Металлические голоса пехотных офицеров повторили команду, и в ту же минуту с той стороны, где расположилась кавалерия, донеслось:

– Са-аб-ли наголо!

Прошло три секунды, и плац, усыпанный светлым песком, превратился в огромный квадрат, охваченный глубоким молчанием. Выстроенные по его краям войска, ощетинившиеся сверкавшими на солнце штыками и клинками сабель, напоминали ровно подстриженную живую изгородь. Каждый солдат, частица этой изгороди, был охвачен волнением, не имевшим ничего общего с обычными человеческими чувствами: то было воинское волнение. Застыть недвижно на горячем коне, устремив взгляд в одну точку, с обнаженной двухкилограммовой саблей в правой руке и четырьмя ремнями поводьев в левой – все это уже само по себе приводило всадников в неестественно возбужденное состояние, похожее на то, какое достигается с помощью некоторых упражнений йогов и способствует возникновению полной отрешенности.
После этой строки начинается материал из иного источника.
-- ==== Sys2Proof/Machine/Blocks.lean ====
section
/-! DEFINITION. Blocks and lines: the padding element (46_line_decoder.md R170), the block bodies (42_block_vl.md R110,
43_block_raw.md R134), READ_NEXT (46_line_decoder.md R169) and READ_LINE (R171). -/

namespace Sys2Proof.Machine

/-- `PAD` (46_line_decoder.md R170). -/
def pad (s : State) : Res State := alignTo (padBoundary s.params.alignMode) s

/-- The pair that stands at `pos`, in the block's mode (42_block_vl.md R110, 43_block_raw.md R130). -/
def nextPair (s : State) : Res State :=
  if s.decodingMode then
    let v := decodeRawpair s.bp.f (peek Config.peekBits s)
    rawpair v.1 v.2 s
  else
    let p := decodeVlpair (lsbK s.ctxA.g) (lsbK s.ctxB.g) s.bp.f (peek Config.peekBits s)
    vlpair p.ca p.lsa p.cb p.lsb s

/-- The block body goes on (42_block_vl.md R110, 43_block_raw.md R134). -/
def morePairs (s : State) : Bool := s.i < Config.blockSize && s.readValuesCount < s.params.valuesPerLine

/-- The loop of the block body; `n` bounds its rounds (`BLOCK_SIZE` is enough, since each adds 1 to `i`). -/
def blockBody : Nat → State → Res State
  | 0, s => .ok s
  | n + 1, s =>
    if morePairs s then do
      let s ← nextPair s
      blockBody n (s.withIndex (s.i + 1))
    else .ok s

/-- The block begins: its parameters are derived and `i` is 0 (46_line_decoder.md R169). -/
def enterBlock (s : State) : State := (deriveParams s).withIndex 0

/-- The block is counted; `i` is not state between transactions (10_state.md R14). -/
def leaveBlock (s : State) : State := (s.withBlock (s.currentBlockIndex + 1)).withIndex 0

/-- The padding follows the last block of a line with `stride` (46_line_decoder.md R169, R170). -/
def padDue (s : State) : Bool := lineComplete s && s.params.stride

/-- The padding, where it is due. -/
def padLine (s : State) : Res State := if padDue s then pad s else .ok s

/-- READ_NEXT returns whether the line is complete. -/
def returnComplete (s : State) : State := s.withResult (.lineComplete (lineComplete s))

/-- The body of READ_NEXT (46_line_decoder.md R169). -/
def readBlock (s : State) : Res State := do
  let s ← readHeader s
  let s ← blockBody Config.blockSize (enterBlock s)
  let s ← padLine (leaveBlock s)
  .ok (returnComplete s)

/-- READ_NEXT with its legality (46_line_decoder.md R169). -/
def readNext (s : State) : Res State :=
  if readAllowed s then readBlock s else .error (.raised .invalidState)

/-- `repeat r <- READ_NEXT until r` (46_line_decoder.md R171): one READ_NEXT and at most `n` more. -/
def readLineLoop : Nat → State → Res State
  | 0, s => readNext s
  | n + 1, s => do
    let s ← readNext s
    if lineComplete s then .ok s else readLineLoop n s

/-- READ_LINE (46_line_decoder.md R171): the blocks left after the next one bound the repetition. It returns no
boolean (30_encoding.md R74). -/
def readLine (s : State) : Res State := do
  let t ← readLineLoop (s.params.blocks - s.currentBlockIndex - 1) s
  .ok (t.withResult .done)

/-- The instruction `PAD`. -/
def execPad (s : State) : Out := finish s (pad s)

/-- The command `READ_NEXT`. -/
def execReadNext (s : State) : Out := command s (readAllowed s) (readNext s)

/-- The command `READ_LINE`. -/
def execReadLine (s : State) : Out := command s (readAllowed s) (readLine s)

end Sys2Proof.Machine
end

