-- ==== Sys2Proof/Machine/Core.lean ====
section
/-! DEFINITION. The machine as the host's interface takes it. -/

def Sys2Proof.core : Host.Core :=
  { State := Sys2Proof.Machine.State
    Fault := Sys2Proof.Machine.Fault
    Refusal := Sys2Proof.Machine.Refusal
    step := Sys2Proof.Machine.step
    reset := Sys2Proof.Machine.State.reset }
end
Состояние это исключало всякую мысль и рождало в душах оцепеневших людей некую пустоту.

Только в такой пустоте и могла утвердиться во всем своем величии самая значительная в армии легенда, более властная, чем долг перед родиной, более возвышенная, чем верность знамени, – легенда о генерале.

Кавалеристы проявили осмотрительность, и солнце било прямо в глаза пехотинцам.

Генерал прошел через ограду и вступил на белый квадрат песка; правильнее было бы сказать – генералы, так как их было двое. Но второй в расчет не принимался: он походил на собаку, которая бежит рядом с хозяином.

А настоящий генерал, тот, что воплощал собою легенду, был высок, строен, элегантен. Он шествовал в расшитой золотом фуражке, выбрасывая вперед негнущуюся ногу; гордая, чуть небрежная поступь подчеркивала всю его важность. Трость в руке генерала, казалось, взята была просто для щегольства.

Он остановился и грустным взглядом обвел ряды сверкающих клинков, ровную линию локтей, вытянутые шеи и мощные стати лошадей.

Церемония была назначена по его приказу, но повод к ней вызывал в нем горечь, а вид ее – боль. Внешне генерал с лентой командора выглядел бесстрастным, однако на щеках у него играли желваки, а рука судорожно сжимала трость.